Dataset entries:
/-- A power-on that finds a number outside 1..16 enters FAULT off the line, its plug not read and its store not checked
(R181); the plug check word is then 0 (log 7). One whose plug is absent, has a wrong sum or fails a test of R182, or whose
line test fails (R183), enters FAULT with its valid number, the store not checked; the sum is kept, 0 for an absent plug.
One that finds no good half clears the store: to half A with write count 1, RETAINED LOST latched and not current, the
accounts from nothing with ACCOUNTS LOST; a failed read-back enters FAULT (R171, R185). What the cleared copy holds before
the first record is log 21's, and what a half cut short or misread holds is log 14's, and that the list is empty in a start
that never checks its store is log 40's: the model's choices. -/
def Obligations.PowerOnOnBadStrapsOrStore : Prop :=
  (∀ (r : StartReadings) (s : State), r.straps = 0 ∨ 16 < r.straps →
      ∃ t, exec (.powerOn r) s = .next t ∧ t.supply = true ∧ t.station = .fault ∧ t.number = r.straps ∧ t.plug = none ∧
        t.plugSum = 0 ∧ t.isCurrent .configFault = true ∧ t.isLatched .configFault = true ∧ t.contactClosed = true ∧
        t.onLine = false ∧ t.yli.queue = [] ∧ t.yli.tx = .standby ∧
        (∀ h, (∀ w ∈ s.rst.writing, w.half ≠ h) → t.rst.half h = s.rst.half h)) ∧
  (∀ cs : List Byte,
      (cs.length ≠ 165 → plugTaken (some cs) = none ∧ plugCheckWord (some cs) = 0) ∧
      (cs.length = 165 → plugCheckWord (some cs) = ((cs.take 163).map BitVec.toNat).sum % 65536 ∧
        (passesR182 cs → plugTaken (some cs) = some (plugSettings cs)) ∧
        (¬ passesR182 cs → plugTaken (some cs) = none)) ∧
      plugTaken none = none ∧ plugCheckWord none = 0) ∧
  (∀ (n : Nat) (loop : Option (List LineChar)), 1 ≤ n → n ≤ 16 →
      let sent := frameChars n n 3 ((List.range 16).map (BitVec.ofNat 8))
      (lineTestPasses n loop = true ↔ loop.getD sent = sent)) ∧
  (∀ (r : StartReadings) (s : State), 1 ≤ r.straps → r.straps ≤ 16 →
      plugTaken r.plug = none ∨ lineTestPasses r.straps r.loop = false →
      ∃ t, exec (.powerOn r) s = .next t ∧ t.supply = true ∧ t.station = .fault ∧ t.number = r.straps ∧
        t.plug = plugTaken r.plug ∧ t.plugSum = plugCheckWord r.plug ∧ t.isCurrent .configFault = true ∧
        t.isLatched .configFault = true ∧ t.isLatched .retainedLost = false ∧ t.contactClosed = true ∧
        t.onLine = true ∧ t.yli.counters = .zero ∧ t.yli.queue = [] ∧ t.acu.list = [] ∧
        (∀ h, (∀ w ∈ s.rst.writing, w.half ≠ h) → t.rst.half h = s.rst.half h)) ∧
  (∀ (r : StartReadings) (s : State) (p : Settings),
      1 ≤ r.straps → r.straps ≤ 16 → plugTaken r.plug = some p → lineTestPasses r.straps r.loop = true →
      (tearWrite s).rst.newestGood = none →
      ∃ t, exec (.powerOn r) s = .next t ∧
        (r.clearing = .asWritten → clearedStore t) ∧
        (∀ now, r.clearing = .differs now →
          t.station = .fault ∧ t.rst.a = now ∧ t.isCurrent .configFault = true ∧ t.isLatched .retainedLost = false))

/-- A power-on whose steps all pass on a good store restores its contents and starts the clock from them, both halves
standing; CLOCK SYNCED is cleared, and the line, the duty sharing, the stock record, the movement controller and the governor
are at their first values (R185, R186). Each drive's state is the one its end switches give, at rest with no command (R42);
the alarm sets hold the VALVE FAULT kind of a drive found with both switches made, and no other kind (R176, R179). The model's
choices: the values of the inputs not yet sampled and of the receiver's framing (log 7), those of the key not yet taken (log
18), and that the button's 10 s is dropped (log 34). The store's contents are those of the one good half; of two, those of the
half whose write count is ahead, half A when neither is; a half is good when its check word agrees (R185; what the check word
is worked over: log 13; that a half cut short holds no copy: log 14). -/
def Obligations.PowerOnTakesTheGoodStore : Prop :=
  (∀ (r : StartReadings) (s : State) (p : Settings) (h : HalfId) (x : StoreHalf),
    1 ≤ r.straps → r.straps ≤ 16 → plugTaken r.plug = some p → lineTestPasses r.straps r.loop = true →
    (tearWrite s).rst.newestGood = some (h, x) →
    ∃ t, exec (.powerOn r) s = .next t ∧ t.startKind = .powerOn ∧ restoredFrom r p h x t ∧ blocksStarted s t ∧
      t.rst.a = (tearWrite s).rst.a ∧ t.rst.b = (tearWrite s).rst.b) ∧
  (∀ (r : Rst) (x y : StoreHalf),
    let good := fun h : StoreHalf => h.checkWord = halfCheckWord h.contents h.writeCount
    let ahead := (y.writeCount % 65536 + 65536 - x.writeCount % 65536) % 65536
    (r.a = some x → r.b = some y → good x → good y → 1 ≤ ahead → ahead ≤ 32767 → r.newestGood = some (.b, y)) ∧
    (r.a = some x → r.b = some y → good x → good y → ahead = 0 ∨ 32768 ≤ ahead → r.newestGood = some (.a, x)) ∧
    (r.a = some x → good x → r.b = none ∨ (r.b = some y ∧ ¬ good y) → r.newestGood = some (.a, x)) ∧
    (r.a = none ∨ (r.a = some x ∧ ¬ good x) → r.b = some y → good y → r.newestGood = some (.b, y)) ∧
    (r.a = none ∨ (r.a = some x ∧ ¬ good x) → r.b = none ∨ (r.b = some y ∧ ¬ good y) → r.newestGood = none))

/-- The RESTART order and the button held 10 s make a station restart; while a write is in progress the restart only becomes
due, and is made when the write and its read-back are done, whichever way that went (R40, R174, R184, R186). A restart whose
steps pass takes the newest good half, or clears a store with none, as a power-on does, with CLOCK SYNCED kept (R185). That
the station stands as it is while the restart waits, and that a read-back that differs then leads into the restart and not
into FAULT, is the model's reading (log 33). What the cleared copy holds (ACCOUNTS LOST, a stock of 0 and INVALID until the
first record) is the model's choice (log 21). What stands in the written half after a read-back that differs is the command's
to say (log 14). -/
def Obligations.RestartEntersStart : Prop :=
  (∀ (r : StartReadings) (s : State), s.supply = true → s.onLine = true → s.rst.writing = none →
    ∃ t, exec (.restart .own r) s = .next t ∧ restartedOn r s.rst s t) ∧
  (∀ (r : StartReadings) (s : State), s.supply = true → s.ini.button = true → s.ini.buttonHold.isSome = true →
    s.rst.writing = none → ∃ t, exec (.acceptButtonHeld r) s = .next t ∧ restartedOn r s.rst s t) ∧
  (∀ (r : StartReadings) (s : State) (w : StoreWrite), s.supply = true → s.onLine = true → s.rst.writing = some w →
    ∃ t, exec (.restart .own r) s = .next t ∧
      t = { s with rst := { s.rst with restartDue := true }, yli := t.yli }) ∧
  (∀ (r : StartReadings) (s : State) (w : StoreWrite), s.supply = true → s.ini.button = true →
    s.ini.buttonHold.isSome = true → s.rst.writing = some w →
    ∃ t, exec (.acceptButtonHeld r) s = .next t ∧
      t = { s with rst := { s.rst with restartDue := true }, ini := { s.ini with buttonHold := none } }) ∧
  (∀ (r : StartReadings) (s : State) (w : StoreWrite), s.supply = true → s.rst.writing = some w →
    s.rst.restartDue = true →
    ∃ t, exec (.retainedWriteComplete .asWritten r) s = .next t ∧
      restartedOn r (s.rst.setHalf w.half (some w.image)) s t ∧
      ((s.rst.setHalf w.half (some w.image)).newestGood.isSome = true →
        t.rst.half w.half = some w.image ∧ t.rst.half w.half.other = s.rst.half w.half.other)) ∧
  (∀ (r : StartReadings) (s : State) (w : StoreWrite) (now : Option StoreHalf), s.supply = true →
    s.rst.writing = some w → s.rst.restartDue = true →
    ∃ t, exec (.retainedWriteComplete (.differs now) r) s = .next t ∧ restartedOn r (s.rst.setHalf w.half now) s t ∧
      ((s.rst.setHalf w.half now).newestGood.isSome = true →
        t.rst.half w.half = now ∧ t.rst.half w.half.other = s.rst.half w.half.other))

## [WORK REQUIRED]
Transcribe the records above from the line holding "the alarm sets" down to the line holding "r.newestGood = none))", inclusive, without adding anything.

## [WRITTEN SOLUTION]
the alarm sets hold the VALVE FAULT kind of a drive found with both switches made, and no other kind (R176, R179). The model's
choices: the values of the inputs not yet sampled and of the receiver's framing (log 7), those of the key not yet taken (log
18), and that the button's 10 s is dropped (log 34). The store's contents are those of the one good half; of two, those of the
half whose write count is ahead, half A when neither is; a half is good when its check word agrees (R185; what the check word
is worked over: log 13; that a half cut short holds no copy: log 14). -/
def Obligations.PowerOnTakesTheGoodStore : Prop :=
  (∀ (r : StartReadings) (s : State) (p : Settings) (h : HalfId) (x : StoreHalf),
    1 ≤ r.straps → r.straps ≤ 16 → plugTaken r.plug = some p → lineTestPasses r.straps r.loop = true →
    (tearWrite s).rst.newestGood = some (h, x) →
    ∃ t, exec (.powerOn r) s = .next t ∧ t.startKind = .powerOn ∧ restoredFrom r p h x t ∧ blocksStarted s t ∧
      t.rst.a = (tearWrite s).rst.a ∧ t.rst.b = (tearWrite s).rst.b) ∧
  (∀ (r : Rst) (x y : StoreHalf),
    let good := fun h : StoreHalf => h.checkWord = halfCheckWord h.contents h.writeCount
    let ahead := (y.writeCount % 65536 + 65536 - x.writeCount % 65536) % 65536
    (r.a = some x → r.b = some y → good x → good y → 1 ≤ ahead → ahead ≤ 32767 → r.newestGood = some (.b, y)) ∧
    (r.a = some x → r.b = some y → good x → good y → ahead = 0 ∨ 32768 ≤ ahead → r.newestGood = some (.a, x)) ∧
    (r.a = some x → good x → r.b = none ∨ (r.b = some y ∧ ¬ good y) → r.newestGood = some (.a, x)) ∧
    (r.a = none ∨ (r.a = some x ∧ ¬ good x) → r.b = some y → good y → r.newestGood = some (.b, y)) ∧
    (r.a = none ∨ (r.a = some x ∧ ¬ good x) → r.b = none ∨ (r.b = some y ∧ ¬ good y) → r.newestGood = none))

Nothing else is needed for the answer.